### Required action
Look below for the lines from the one with "i :: left =>" to the one with "Img.type b == 5", and copy exactly those lines, both ends included.

[Dataset excerpts]
Start of Block
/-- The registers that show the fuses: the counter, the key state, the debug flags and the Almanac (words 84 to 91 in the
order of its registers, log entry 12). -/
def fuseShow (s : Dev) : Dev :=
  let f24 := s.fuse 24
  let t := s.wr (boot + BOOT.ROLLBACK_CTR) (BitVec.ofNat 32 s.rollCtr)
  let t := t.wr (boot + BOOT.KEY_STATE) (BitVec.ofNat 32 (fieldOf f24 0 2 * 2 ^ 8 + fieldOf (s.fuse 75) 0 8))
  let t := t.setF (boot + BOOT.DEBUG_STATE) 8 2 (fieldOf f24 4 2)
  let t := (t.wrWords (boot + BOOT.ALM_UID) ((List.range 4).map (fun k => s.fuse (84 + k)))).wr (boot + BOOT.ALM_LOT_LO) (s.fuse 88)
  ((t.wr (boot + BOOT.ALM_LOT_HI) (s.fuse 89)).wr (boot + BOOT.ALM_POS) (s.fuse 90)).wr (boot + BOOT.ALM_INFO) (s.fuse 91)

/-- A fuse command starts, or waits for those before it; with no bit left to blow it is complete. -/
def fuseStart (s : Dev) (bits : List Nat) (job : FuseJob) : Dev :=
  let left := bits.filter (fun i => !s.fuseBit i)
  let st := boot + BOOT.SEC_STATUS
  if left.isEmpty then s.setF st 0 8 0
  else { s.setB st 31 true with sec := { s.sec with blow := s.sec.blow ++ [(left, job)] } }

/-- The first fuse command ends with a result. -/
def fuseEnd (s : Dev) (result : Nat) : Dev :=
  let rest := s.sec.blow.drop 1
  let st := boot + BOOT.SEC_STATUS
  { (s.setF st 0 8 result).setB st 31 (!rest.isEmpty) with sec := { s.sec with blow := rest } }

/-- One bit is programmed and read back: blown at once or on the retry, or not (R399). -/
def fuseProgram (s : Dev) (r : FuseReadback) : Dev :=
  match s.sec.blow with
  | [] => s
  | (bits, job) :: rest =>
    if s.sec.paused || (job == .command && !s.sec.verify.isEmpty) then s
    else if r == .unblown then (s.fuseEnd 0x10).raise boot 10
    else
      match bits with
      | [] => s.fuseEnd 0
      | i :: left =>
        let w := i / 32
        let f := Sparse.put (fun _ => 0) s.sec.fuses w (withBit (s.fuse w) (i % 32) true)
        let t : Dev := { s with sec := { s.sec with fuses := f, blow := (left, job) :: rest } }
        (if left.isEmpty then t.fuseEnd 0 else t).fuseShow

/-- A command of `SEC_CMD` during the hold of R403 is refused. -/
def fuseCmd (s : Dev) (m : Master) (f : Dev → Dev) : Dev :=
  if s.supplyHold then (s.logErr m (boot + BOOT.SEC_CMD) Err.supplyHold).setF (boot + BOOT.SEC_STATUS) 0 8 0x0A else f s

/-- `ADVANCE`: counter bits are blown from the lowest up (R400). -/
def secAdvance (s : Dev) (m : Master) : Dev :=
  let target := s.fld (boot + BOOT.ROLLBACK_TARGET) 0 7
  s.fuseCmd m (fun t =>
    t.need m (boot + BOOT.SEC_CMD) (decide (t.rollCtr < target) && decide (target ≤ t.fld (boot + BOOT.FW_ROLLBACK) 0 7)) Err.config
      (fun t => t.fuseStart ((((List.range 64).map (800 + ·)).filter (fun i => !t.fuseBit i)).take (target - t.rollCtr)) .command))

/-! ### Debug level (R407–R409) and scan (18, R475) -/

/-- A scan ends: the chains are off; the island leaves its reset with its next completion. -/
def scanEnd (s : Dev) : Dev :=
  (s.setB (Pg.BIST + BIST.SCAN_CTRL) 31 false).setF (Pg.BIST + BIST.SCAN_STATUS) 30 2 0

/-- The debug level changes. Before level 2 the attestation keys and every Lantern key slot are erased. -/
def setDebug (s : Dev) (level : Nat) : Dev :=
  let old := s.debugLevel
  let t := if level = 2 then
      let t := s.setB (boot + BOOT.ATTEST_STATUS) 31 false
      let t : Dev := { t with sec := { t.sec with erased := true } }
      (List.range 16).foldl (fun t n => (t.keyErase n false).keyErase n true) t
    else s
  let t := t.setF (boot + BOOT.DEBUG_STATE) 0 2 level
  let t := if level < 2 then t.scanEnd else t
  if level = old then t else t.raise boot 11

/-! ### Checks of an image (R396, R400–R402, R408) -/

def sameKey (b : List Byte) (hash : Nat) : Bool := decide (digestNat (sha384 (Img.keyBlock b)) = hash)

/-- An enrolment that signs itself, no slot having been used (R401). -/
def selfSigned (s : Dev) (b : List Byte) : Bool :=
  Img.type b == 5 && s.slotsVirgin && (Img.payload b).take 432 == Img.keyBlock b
End of Block
Start of Block
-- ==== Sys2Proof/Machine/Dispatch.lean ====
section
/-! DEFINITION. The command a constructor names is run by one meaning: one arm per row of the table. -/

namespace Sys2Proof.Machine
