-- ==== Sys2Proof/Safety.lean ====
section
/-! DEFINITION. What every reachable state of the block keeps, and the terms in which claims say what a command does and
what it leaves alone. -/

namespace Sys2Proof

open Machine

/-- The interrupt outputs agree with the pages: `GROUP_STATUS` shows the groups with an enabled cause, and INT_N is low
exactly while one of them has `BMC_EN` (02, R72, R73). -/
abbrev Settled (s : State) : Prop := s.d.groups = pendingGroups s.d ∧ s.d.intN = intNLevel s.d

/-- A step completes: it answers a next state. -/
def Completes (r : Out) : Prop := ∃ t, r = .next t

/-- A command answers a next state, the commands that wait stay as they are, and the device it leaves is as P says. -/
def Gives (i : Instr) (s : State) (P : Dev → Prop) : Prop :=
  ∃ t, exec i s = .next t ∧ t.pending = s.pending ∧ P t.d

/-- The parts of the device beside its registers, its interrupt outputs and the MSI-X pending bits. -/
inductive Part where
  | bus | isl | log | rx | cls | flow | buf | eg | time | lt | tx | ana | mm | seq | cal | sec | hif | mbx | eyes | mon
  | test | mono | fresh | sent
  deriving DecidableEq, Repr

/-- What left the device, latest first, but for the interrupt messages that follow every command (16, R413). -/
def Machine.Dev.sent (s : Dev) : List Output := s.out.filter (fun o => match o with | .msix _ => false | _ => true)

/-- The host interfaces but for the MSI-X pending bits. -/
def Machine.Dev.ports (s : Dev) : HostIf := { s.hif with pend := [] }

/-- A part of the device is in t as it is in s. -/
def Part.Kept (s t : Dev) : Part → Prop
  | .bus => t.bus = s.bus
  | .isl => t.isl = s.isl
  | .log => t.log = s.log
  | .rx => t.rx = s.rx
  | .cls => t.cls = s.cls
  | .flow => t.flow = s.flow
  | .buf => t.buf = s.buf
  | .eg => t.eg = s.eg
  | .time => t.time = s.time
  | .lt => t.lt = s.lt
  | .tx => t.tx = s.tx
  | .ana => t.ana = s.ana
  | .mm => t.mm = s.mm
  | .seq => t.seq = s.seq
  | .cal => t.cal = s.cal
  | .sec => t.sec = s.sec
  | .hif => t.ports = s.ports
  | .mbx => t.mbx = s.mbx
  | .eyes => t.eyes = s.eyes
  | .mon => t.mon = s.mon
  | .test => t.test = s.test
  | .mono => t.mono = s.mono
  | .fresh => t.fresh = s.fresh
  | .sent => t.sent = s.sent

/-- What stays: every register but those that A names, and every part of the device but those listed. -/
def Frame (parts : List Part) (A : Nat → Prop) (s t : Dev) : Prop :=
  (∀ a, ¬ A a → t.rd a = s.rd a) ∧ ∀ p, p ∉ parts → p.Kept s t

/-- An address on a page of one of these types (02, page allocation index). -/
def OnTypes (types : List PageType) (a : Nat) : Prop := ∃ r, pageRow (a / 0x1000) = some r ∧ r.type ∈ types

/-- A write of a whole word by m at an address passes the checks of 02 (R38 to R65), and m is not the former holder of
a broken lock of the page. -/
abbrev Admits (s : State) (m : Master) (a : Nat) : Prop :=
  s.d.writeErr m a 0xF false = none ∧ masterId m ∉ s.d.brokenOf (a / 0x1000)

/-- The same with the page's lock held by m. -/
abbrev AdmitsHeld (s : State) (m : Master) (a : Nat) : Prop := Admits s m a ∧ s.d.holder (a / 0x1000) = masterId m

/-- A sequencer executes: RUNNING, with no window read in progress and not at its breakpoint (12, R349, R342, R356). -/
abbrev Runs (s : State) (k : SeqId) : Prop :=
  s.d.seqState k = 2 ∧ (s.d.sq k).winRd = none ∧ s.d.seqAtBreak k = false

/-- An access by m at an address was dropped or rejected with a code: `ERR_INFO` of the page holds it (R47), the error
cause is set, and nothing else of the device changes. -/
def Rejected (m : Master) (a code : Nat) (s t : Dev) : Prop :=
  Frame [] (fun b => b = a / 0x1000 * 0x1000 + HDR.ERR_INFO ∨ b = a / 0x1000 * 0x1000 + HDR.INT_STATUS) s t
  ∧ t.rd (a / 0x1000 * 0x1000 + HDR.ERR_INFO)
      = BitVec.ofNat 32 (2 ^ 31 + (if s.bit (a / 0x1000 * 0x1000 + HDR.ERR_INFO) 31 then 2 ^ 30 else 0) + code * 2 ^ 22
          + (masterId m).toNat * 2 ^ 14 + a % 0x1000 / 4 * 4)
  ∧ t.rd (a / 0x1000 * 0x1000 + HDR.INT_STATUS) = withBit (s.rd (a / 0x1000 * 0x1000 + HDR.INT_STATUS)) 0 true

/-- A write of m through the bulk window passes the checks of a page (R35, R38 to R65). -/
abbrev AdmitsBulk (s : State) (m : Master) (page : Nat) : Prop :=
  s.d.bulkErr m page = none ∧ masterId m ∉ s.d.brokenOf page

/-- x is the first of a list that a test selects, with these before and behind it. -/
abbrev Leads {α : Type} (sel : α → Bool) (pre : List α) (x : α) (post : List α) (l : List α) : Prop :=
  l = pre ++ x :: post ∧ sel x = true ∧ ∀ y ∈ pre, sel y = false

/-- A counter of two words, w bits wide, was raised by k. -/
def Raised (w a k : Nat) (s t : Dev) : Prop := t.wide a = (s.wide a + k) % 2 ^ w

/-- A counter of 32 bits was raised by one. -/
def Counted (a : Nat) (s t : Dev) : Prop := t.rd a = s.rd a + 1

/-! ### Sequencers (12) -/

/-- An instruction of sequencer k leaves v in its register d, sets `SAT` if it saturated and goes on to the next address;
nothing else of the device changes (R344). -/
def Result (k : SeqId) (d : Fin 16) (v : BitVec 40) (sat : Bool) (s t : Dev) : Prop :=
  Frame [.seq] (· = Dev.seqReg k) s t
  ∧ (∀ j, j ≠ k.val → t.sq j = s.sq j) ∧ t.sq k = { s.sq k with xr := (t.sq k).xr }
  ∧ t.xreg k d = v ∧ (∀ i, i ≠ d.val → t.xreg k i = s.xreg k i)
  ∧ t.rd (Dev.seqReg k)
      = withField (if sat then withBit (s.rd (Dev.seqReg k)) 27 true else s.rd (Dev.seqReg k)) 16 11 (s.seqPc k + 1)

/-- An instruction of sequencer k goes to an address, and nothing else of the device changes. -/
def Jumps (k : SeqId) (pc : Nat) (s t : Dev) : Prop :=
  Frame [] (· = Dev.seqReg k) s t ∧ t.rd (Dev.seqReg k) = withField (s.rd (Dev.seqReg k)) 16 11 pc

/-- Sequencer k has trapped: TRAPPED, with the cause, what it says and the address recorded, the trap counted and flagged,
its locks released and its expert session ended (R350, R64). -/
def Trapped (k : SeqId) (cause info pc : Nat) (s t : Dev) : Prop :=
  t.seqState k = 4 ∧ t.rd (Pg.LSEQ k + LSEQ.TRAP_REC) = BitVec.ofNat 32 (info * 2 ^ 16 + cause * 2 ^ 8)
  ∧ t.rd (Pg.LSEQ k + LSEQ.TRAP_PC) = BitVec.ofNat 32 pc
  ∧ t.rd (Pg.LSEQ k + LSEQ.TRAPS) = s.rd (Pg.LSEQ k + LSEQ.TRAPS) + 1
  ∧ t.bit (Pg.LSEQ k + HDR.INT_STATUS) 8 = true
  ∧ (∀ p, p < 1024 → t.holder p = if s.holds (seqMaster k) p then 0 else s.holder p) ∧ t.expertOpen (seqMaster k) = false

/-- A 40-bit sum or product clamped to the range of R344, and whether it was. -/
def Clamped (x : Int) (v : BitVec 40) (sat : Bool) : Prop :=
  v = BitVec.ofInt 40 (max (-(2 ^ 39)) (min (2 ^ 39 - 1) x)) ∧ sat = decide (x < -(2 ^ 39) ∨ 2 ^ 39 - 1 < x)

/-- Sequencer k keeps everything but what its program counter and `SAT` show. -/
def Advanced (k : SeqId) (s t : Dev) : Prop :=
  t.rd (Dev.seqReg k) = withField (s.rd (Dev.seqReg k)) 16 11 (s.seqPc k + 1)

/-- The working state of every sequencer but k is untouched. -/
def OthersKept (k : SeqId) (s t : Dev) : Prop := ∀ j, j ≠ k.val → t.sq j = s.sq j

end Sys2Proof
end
End of Block
### Exercise solution
      | i :: left =>
        let w := i / 32
        let f := Sparse.put (fun _ => 0) s.sec.fuses w (withBit (s.fuse w) (i % 32) true)
        let t : Dev := { s with sec := { s.sec with fuses := f, blow := (left, job) :: rest } }
        (if left.isEmpty then t.fuseEnd 0 else t).fuseShow

/-- A command of `SEC_CMD` during the hold of R403 is refused. -/
def fuseCmd (s : Dev) (m : Master) (f : Dev → Dev) : Dev :=
  if s.supplyHold then (s.logErr m (boot + BOOT.SEC_CMD) Err.supplyHold).setF (boot + BOOT.SEC_STATUS) 0 8 0x0A else f s

/-- `ADVANCE`: counter bits are blown from the lowest up (R400). -/
def secAdvance (s : Dev) (m : Master) : Dev :=
  let target := s.fld (boot + BOOT.ROLLBACK_TARGET) 0 7
  s.fuseCmd m (fun t =>
    t.need m (boot + BOOT.SEC_CMD) (decide (t.rollCtr < target) && decide (target ≤ t.fld (boot + BOOT.FW_ROLLBACK) 0 7)) Err.config
      (fun t => t.fuseStart ((((List.range 64).map (800 + ·)).filter (fun i => !t.fuseBit i)).take (target - t.rollCtr)) .command))

/-! ### Debug level (R407–R409) and scan (18, R475) -/

/-- A scan ends: the chains are off; the island leaves its reset with its next completion. -/
def scanEnd (s : Dev) : Dev :=
  (s.setB (Pg.BIST + BIST.SCAN_CTRL) 31 false).setF (Pg.BIST + BIST.SCAN_STATUS) 30 2 0

/-- The debug level changes. Before level 2 the attestation keys and every Lantern key slot are erased. -/
def setDebug (s : Dev) (level : Nat) : Dev :=
  let old := s.debugLevel
  let t := if level = 2 then
      let t := s.setB (boot + BOOT.ATTEST_STATUS) 31 false
      let t : Dev := { t with sec := { t.sec with erased := true } }
      (List.range 16).foldl (fun t n => (t.keyErase n false).keyErase n true) t
    else s
  let t := t.setF (boot + BOOT.DEBUG_STATE) 0 2 level
  let t := if level < 2 then t.scanEnd else t
  if level = old then t else t.raise boot 11

/-! ### Checks of an image (R396, R400–R402, R408) -/

def sameKey (b : List Byte) (hash : Nat) : Bool := decide (digestNat (sha384 (Img.keyBlock b)) = hash)

/-- An enrolment that signs itself, no slot having been used (R401). -/
def selfSigned (s : Dev) (b : List Byte) : Bool :=
  Img.type b == 5 && s.slotsVirgin && (Img.payload b).take 432 == Img.keyBlock b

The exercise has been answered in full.